国内EC担当者の売上成長鈍化と海外展開への関心
東南アジア・台湾最大級のEコマースプラットフォームShopee日本法人の調査により、日本国内ECサイト運営者の大多数が売上成長の鈍化を実感し、海外展開への強い関心を持ちながらも、物流や言語対応などの課題が実際の進出の壁となっている実態が明らかになった。
国内EC事業の成長鈍化と主要要因
調査によると、直近1年間の売上成長率が『低下している』と回答したEC担当者は41.8%に上り、『横ばい』を含めると実に73.6%が成長停滞を感じている。売上成長が鈍化した主な理由として、『同業他社との価格競争の激化』(29.6%)、『新規顧客獲得の難化』(18.5%)、『広告費の高騰』(17.3%)などが挙げられた。物価の高騰や少子化といったマクロ環境の変化も背景に見られた。
直近1年間の売上成長率についての回答を円グラフで示しています。
売上成長が鈍化している要因を示す棒グラフで、価格競争激化などが上位です。
国内市場の限界と売上向上策
85.5%が『国内EC市場のみでは売上成長に限界を感じる』と回答。売上向上の施策としては『商品ラインナップの拡充』(50.0%)、『自社ブランド商品の開発』(44.7%)、『CRM施策や会員制度など既存顧客のリピート強化』(42.6%)が上位となったが、抜本的な成長にはつながっていない現状が示唆された。

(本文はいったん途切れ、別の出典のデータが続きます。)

@[simp] theorem State.withHandovers_pending (s : State) (x : List Instr) : (s.withHandovers x).pending = s.pending := rfl
@[simp] theorem State.withHandovers_handovers (s : State) (x : List Instr) : (s.withHandovers x).handovers = x := rfl
@[simp] theorem State.withHandovers_now (s : State) (x : List Instr) : (s.withHandovers x).now = s.now := rfl
@[simp] theorem State.withHandovers_freeCount (s : State) (x : List Instr) : (s.withHandovers x).freeCount = s.freeCount := rfl
@[simp] theorem State.withHandovers_resetnLow (s : State) (x : List Instr) : (s.withHandovers x).resetnLow = s.resetnLow := rfl
@[simp] theorem State.withHandovers_supplyLow (s : State) (x : List Instr) : (s.withHandovers x).supplyLow = s.supplyLow := rfl
@[simp] theorem State.withHandovers_scan (s : State) (x : List Instr) : (s.withHandovers x).scan = s.scan := rfl
@[simp] theorem State.withHandovers_wpu (s : State) (x : List Instr) : (s.withHandovers x).wpu = s.wpu := rfl
@[simp] theorem State.withHandovers_fest (s : State) (x : List Instr) : (s.withHandovers x).fest = s.fest := rfl
@[simp] theorem State.withHandovers_dfc (s : State) (x : List Instr) : (s.withHandovers x).dfc = s.dfc := rfl
@[simp] theorem State.withHandovers_imc (s : State) (x : List Instr) : (s.withHandovers x).imc = s.imc := rfl
@[simp] theorem State.withHandovers_dsc (s : State) (x : List Instr) : (s.withHandovers x).dsc = s.dsc := rfl
@[simp] theorem State.withHandovers_ldm (s : State) (x : List Instr) : (s.withHandovers x).ldm = s.ldm := rfl
@[simp] theorem State.withHandovers_rpu (s : State) (x : List Instr) : (s.withHandovers x).rpu = s.rpu := rfl
@[simp] theorem State.withHandovers_lnk (s : State) (x : List Instr) : (s.withHandovers x).lnk = s.lnk := rfl
@[simp] theorem State.withHandovers_store (s : State) (x : List Instr) : (s.withHandovers x).store = s.store := rfl

@[simp] theorem State.withNow_pending (s : State) (x : Nat) : (s.withNow x).pending = s.pending := rfl
@[simp] theorem State.withNow_handovers (s : State) (x : Nat) : (s.withNow x).handovers = s.handovers := rfl
@[simp] theorem State.withNow_now (s : State) (x : Nat) : (s.withNow x).now = x := rfl
@[simp] theorem State.withNow_freeCount (s : State) (x : Nat) : (s.withNow x).freeCount = s.freeCount := rfl
@[simp] theorem State.withNow_resetnLow (s : State) (x : Nat) : (s.withNow x).resetnLow = s.resetnLow := rfl
@[simp] theorem State.withNow_supplyLow (s : State) (x : Nat) : (s.withNow x).supplyLow = s.supplyLow := rfl
@[simp] theorem State.withNow_scan (s : State) (x : Nat) : (s.withNow x).scan = s.scan := rfl
@[simp] theorem State.withNow_wpu (s : State) (x : Nat) : (s.withNow x).wpu = s.wpu := rfl
@[simp] theorem State.withNow_fest (s : State) (x : Nat) : (s.withNow x).fest = s.fest := rfl
@[simp] theorem State.withNow_dfc (s : State) (x : Nat) : (s.withNow x).dfc = s.dfc := rfl
@[simp] theorem State.withNow_imc (s : State) (x : Nat) : (s.withNow x).imc = s.imc := rfl
@[simp] theorem State.withNow_dsc (s : State) (x : Nat) : (s.withNow x).dsc = s.dsc := rfl
@[simp] theorem State.withNow_ldm (s : State) (x : Nat) : (s.withNow x).ldm = s.ldm := rfl
@[simp] theorem State.withNow_rpu (s : State) (x : Nat) : (s.withNow x).rpu = s.rpu := rfl
@[simp] theorem State.withNow_lnk (s : State) (x : Nat) : (s.withNow x).lnk = s.lnk := rfl
@[simp] theorem State.withNow_store (s : State) (x : Nat) : (s.withNow x).store = s.store := rfl

@[simp] theorem State.withFreeCount_pending (s : State) (x : Nat) : (s.withFreeCount x).pending = s.pending := rfl
@[simp] theorem State.withFreeCount_handovers (s : State) (x : Nat) : (s.withFreeCount x).handovers = s.handovers := rfl
@[simp] theorem State.withFreeCount_now (s : State) (x : Nat) : (s.withFreeCount x).now = s.now := rfl
@[simp] theorem State.withFreeCount_freeCount (s : State) (x : Nat) : (s.withFreeCount x).freeCount = x := rfl
@[simp] theorem State.withFreeCount_resetnLow (s : State) (x : Nat) : (s.withFreeCount x).resetnLow = s.resetnLow := rfl
@[simp] theorem State.withFreeCount_supplyLow (s : State) (x : Nat) : (s.withFreeCount x).supplyLow = s.supplyLow := rfl
@[simp] theorem State.withFreeCount_scan (s : State) (x : Nat) : (s.withFreeCount x).scan = s.scan := rfl
@[simp] theorem State.withFreeCount_wpu (s : State) (x : Nat) : (s.withFreeCount x).wpu = s.wpu := rfl
@[simp] theorem State.withFreeCount_fest (s : State) (x : Nat) : (s.withFreeCount x).fest = s.fest := rfl
@[simp] theorem State.withFreeCount_dfc (s : State) (x : Nat) : (s.withFreeCount x).dfc = s.dfc := rfl
@[simp] theorem State.withFreeCount_imc (s : State) (x : Nat) : (s.withFreeCount x).imc = s.imc := rfl
@[simp] theorem State.withFreeCount_dsc (s : State) (x : Nat) : (s.withFreeCount x).dsc = s.dsc := rfl
@[simp] theorem State.withFreeCount_ldm (s : State) (x : Nat) : (s.withFreeCount x).ldm = s.ldm := rfl
@[simp] theorem State.withFreeCount_rpu (s : State) (x : Nat) : (s.withFreeCount x).rpu = s.rpu := rfl
@[simp] theorem State.withFreeCount_lnk (s : State) (x : Nat) : (s.withFreeCount x).lnk = s.lnk := rfl
@[simp] theorem State.withFreeCount_store (s : State) (x : Nat) : (s.withFreeCount x).store = s.store := rfl

@[simp] theorem State.withResetnLow_pending (s : State) (x : Bool) : (s.withResetnLow x).pending = s.pending := rfl
@[simp] theorem State.withResetnLow_handovers (s : State) (x : Bool) : (s.withResetnLow x).handovers = s.handovers := rfl
@[simp] theorem State.withResetnLow_now (s : State) (x : Bool) : (s.withResetnLow x).now = s.now := rfl
@[simp] theorem State.withResetnLow_freeCount (s : State) (x : Bool) : (s.withResetnLow x).freeCount = s.freeCount := rfl
@[simp] theorem State.withResetnLow_resetnLow (s : State) (x : Bool) : (s.withResetnLow x).resetnLow = x := rfl
@[simp] theorem State.withResetnLow_supplyLow (s : State) (x : Bool) : (s.withResetnLow x).supplyLow = s.supplyLow := rfl
@[simp] theorem State.withResetnLow_scan (s : State) (x : Bool) : (s.withResetnLow x).scan = s.scan := rfl
@[simp] theorem State.withResetnLow_wpu (s : State) (x : Bool) : (s.withResetnLow x).wpu = s.wpu := rfl
@[simp] theorem State.withResetnLow_fest (s : State) (x : Bool) : (s.withResetnLow x).fest = s.fest := rfl
@[simp] theorem State.withResetnLow_dfc (s : State) (x : Bool) : (s.withResetnLow x).dfc = s.dfc := rfl
@[simp] theorem State.withResetnLow_imc (s : State) (x : Bool) : (s.withResetnLow x).imc = s.imc := rfl
@[simp] theorem State.withResetnLow_dsc (s : State) (x : Bool) : (s.withResetnLow x).dsc = s.dsc := rfl
@[simp] theorem State.withResetnLow_ldm (s : State) (x : Bool) : (s.withResetnLow x).ldm = s.ldm := rfl
@[simp] theorem State.withResetnLow_rpu (s : State) (x : Bool) : (s.withResetnLow x).rpu = s.rpu := rfl
@[simp] theorem State.withResetnLow_lnk (s : State) (x : Bool) : (s.withResetnLow x).lnk = s.lnk := rfl
@[simp] theorem State.withResetnLow_store (s : State) (x : Bool) : (s.withResetnLow x).store = s.store := rfl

国内EC事業の売上を伸ばすために実施している施策の割合を示す棒グラフです。
越境ECへの高い関心と進出の障壁
海外市場への展開(越境EC)を『してみたい』と回答した担当者は81.8%と高水準。一方で、実際に踏み出せない理由として『国際配送の手続きが複雑で分からない』(52.2%)、『初期投資や固定費用が高そう』(37.8%)、『現地の言語でのカスタマー対応ができない』(30.0%)が主な障壁に挙げられた。

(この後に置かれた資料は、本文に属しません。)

@[simp] theorem reevaluateFilter_frame (s : State) :
    (reevaluateFilter s).pending = s.pending ∧ (reevaluateFilter s).now = s.now ∧
      (reevaluateFilter s).freeCount = s.freeCount ∧
      (reevaluateFilter s).resetnLow = s.resetnLow ∧
      (reevaluateFilter s).supplyLow = s.supplyLow ∧ (reevaluateFilter s).scan = s.scan ∧
      (reevaluateFilter s).fest = s.fest ∧ (reevaluateFilter s).dfc = s.dfc ∧
      (reevaluateFilter s).imc = s.imc ∧ (reevaluateFilter s).dsc = s.dsc ∧
      (reevaluateFilter s).ldm = s.ldm ∧ (reevaluateFilter s).rpu = s.rpu ∧
      (reevaluateFilter s).lnk = s.lnk ∧ (reevaluateFilter s).store = s.store := by
  unfold reevaluateFilter
  dsimp only
  repeat' split
  all_goals simp

@[simp] theorem countUsed_frame (s : State) :
    (countUsed s).pending = s.pending ∧ (countUsed s).now = s.now ∧
      (countUsed s).freeCount = s.freeCount ∧ (countUsed s).resetnLow = s.resetnLow ∧
      (countUsed s).supplyLow = s.supplyLow ∧ (countUsed s).scan = s.scan ∧
      (countUsed s).fest = s.fest ∧ (countUsed s).dfc = s.dfc ∧ (countUsed s).imc = s.imc ∧
      (countUsed s).dsc = s.dsc ∧ (countUsed s).ldm = s.ldm ∧ (countUsed s).rpu = s.rpu ∧
      (countUsed s).lnk = s.lnk ∧ (countUsed s).store = s.store := by
  unfold countUsed
  dsimp only
  repeat' split
  all_goals simp

@[simp] theorem chargeUnclaimed_frame (s : State) :
    (chargeUnclaimed s).pending = s.pending ∧ (chargeUnclaimed s).now = s.now ∧
      (chargeUnclaimed s).freeCount = s.freeCount ∧ (chargeUnclaimed s).resetnLow = s.resetnLow ∧
      (chargeUnclaimed s).supplyLow = s.supplyLow ∧ (chargeUnclaimed s).scan = s.scan ∧
      (chargeUnclaimed s).fest = s.fest ∧ (chargeUnclaimed s).dfc = s.dfc ∧
      (chargeUnclaimed s).imc = s.imc ∧ (chargeUnclaimed s).dsc = s.dsc ∧
      (chargeUnclaimed s).ldm = s.ldm ∧ (chargeUnclaimed s).rpu = s.rpu ∧
      (chargeUnclaimed s).lnk = s.lnk ∧ (chargeUnclaimed s).store = s.store := by
  unfold chargeUnclaimed
  dsimp only
  repeat' split
  all_goals simp

@[simp] theorem chargeHolder_frame (s : State) (g : Grant) :
    (chargeHolder s g).pending = s.pending ∧ (chargeHolder s g).now = s.now ∧
      (chargeHolder s g).freeCount = s.freeCount ∧ (chargeHolder s g).resetnLow = s.resetnLow ∧
      (chargeHolder s g).supplyLow = s.supplyLow ∧ (chargeHolder s g).scan = s.scan ∧
      (chargeHolder s g).fest = s.fest ∧ (chargeHolder s g).dfc = s.dfc ∧
      (chargeHolder s g).imc = s.imc ∧ (chargeHolder s g).dsc = s.dsc ∧
      (chargeHolder s g).ldm = s.ldm ∧ (chargeHolder s g).rpu = s.rpu ∧
      (chargeHolder s g).lnk = s.lnk ∧ (chargeHolder s g).store = s.store := by
  unfold chargeHolder
  dsimp only
  repeat' split
  all_goals simp

@[simp] theorem chargeMillilitre_frame (s : State) :
    (chargeMillilitre s).pending = s.pending ∧ (chargeMillilitre s).now = s.now ∧
      (chargeMillilitre s).freeCount = s.freeCount ∧
      (chargeMillilitre s).resetnLow = s.resetnLow ∧
      (chargeMillilitre s).supplyLow = s.supplyLow ∧ (chargeMillilitre s).scan = s.scan ∧
      (chargeMillilitre s).fest = s.fest ∧ (chargeMillilitre s).dfc = s.dfc ∧
      (chargeMillilitre s).imc = s.imc ∧ (chargeMillilitre s).dsc = s.dsc ∧
      (chargeMillilitre s).ldm = s.ldm ∧ (chargeMillilitre s).rpu = s.rpu ∧
      (chargeMillilitre s).lnk = s.lnk ∧ (chargeMillilitre s).store = s.store := by
  unfold chargeMillilitre
  repeat' split
  all_goals simp

@[simp] theorem takePulse_frame (s : State) :
    (takePulse s).pending = s.pending ∧ (takePulse s).now = s.now ∧
      (takePulse s).freeCount = s.freeCount ∧ (takePulse s).resetnLow = s.resetnLow ∧
      (takePulse s).supplyLow = s.supplyLow ∧ (takePulse s).scan = s.scan ∧
      (takePulse s).fest = s.fest ∧ (takePulse s).dfc = s.dfc ∧ (takePulse s).imc = s.imc ∧
      (takePulse s).dsc = s.dsc ∧ (takePulse s).ldm = s.ldm ∧ (takePulse s).rpu = s.rpu ∧
      (takePulse s).lnk = s.lnk ∧ (takePulse s).store = s.store := by
  unfold takePulse
  dsimp only
  repeat' split
  all_goals simp

@[simp] theorem endGrant_frame (s : State) (g : Grant) :
    (endGrant s g).pending = s.pending ∧ (endGrant s g).now = s.now ∧
      (endGrant s g).freeCount = s.freeCount ∧ (endGrant s g).resetnLow = s.resetnLow ∧
      (endGrant s g).supplyLow = s.supplyLow ∧ (endGrant s g).scan = s.scan ∧
      (endGrant s g).fest = s.fest ∧ (endGrant s g).dfc = s.dfc ∧ (endGrant s g).imc = s.imc ∧
      (endGrant s g).dsc = s.dsc ∧ (endGrant s g).ldm = s.ldm ∧ (endGrant s g).rpu = s.rpu ∧
      (endGrant s g).lnk = s.lnk ∧ (endGrant s g).store = s.store := by
  unfold endGrant
  dsimp only
  repeat' split
  all_goals simp

@[simp] theorem wpuSagEntry_frame (s : State) :
    (wpuSagEntry s).pending = s.pending ∧ (wpuSagEntry s).now = s.now ∧
      (wpuSagEntry s).freeCount = s.freeCount ∧ (wpuSagEntry s).resetnLow = s.resetnLow ∧
      (wpuSagEntry s).supplyLow = s.supplyLow ∧ (wpuSagEntry s).scan = s.scan ∧
      (wpuSagEntry s).fest = s.fest ∧ (wpuSagEntry s).dfc = s.dfc ∧ (wpuSagEntry s).imc = s.imc ∧
      (wpuSagEntry s).dsc = s.dsc ∧ (wpuSagEntry s).ldm = s.ldm ∧ (wpuSagEntry s).rpu = s.rpu ∧
      (wpuSagEntry s).lnk = s.lnk ∧ (wpuSagEntry s).store = s.store := by
  unfold wpuSagEntry
  dsimp only
  repeat' split
  all_goals simp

海外市場への展開(越境EC)をしてみたいかの意向を円グラフで示しています。
海外市場への展開に挑戦できない理由の上位項目を棒グラフで示しています。
越境EC普及のための支援ニーズ
越境ECを始めるために望まれるサポートとしては、『初心者向けの始め方セミナー』(42.2%)、『売れる商品や価格設定のアドバイス』(41.1%)、『国際送料を安くする仕組み』(37.8%)が多く挙げられた。言語対応や現地対応のサポート、実際に成功した企業の事例紹介なども求められている。
今後のEC市場に求められる変革
国内EC事業者の多くが成長鈍化を実感しつつも海外展開へ積極的な意向を示しており、国内市場の限界を突破するための越境ECへの取り組みが今後一層重要となる。事業者が直面する物流・言語・コスト・ノウハウ不足などの障壁に対し、プラットフォームやサポート体制の整備が普及のカギとなるだろう。
越境EC普及に必要な実務的サポート
今回の調査から、国内EC市場の成長鈍化を受けて多くの事業者が海外展開に活路を見出そうとする一方で、言語・物流・初期費用などの現実的な障壁が参入のブレーキとなっていることが浮き彫りとなった。プラットフォーム各社には、障壁を下げる具体的なサポートや情報提供、成功事例の共有が今後ますます求められる。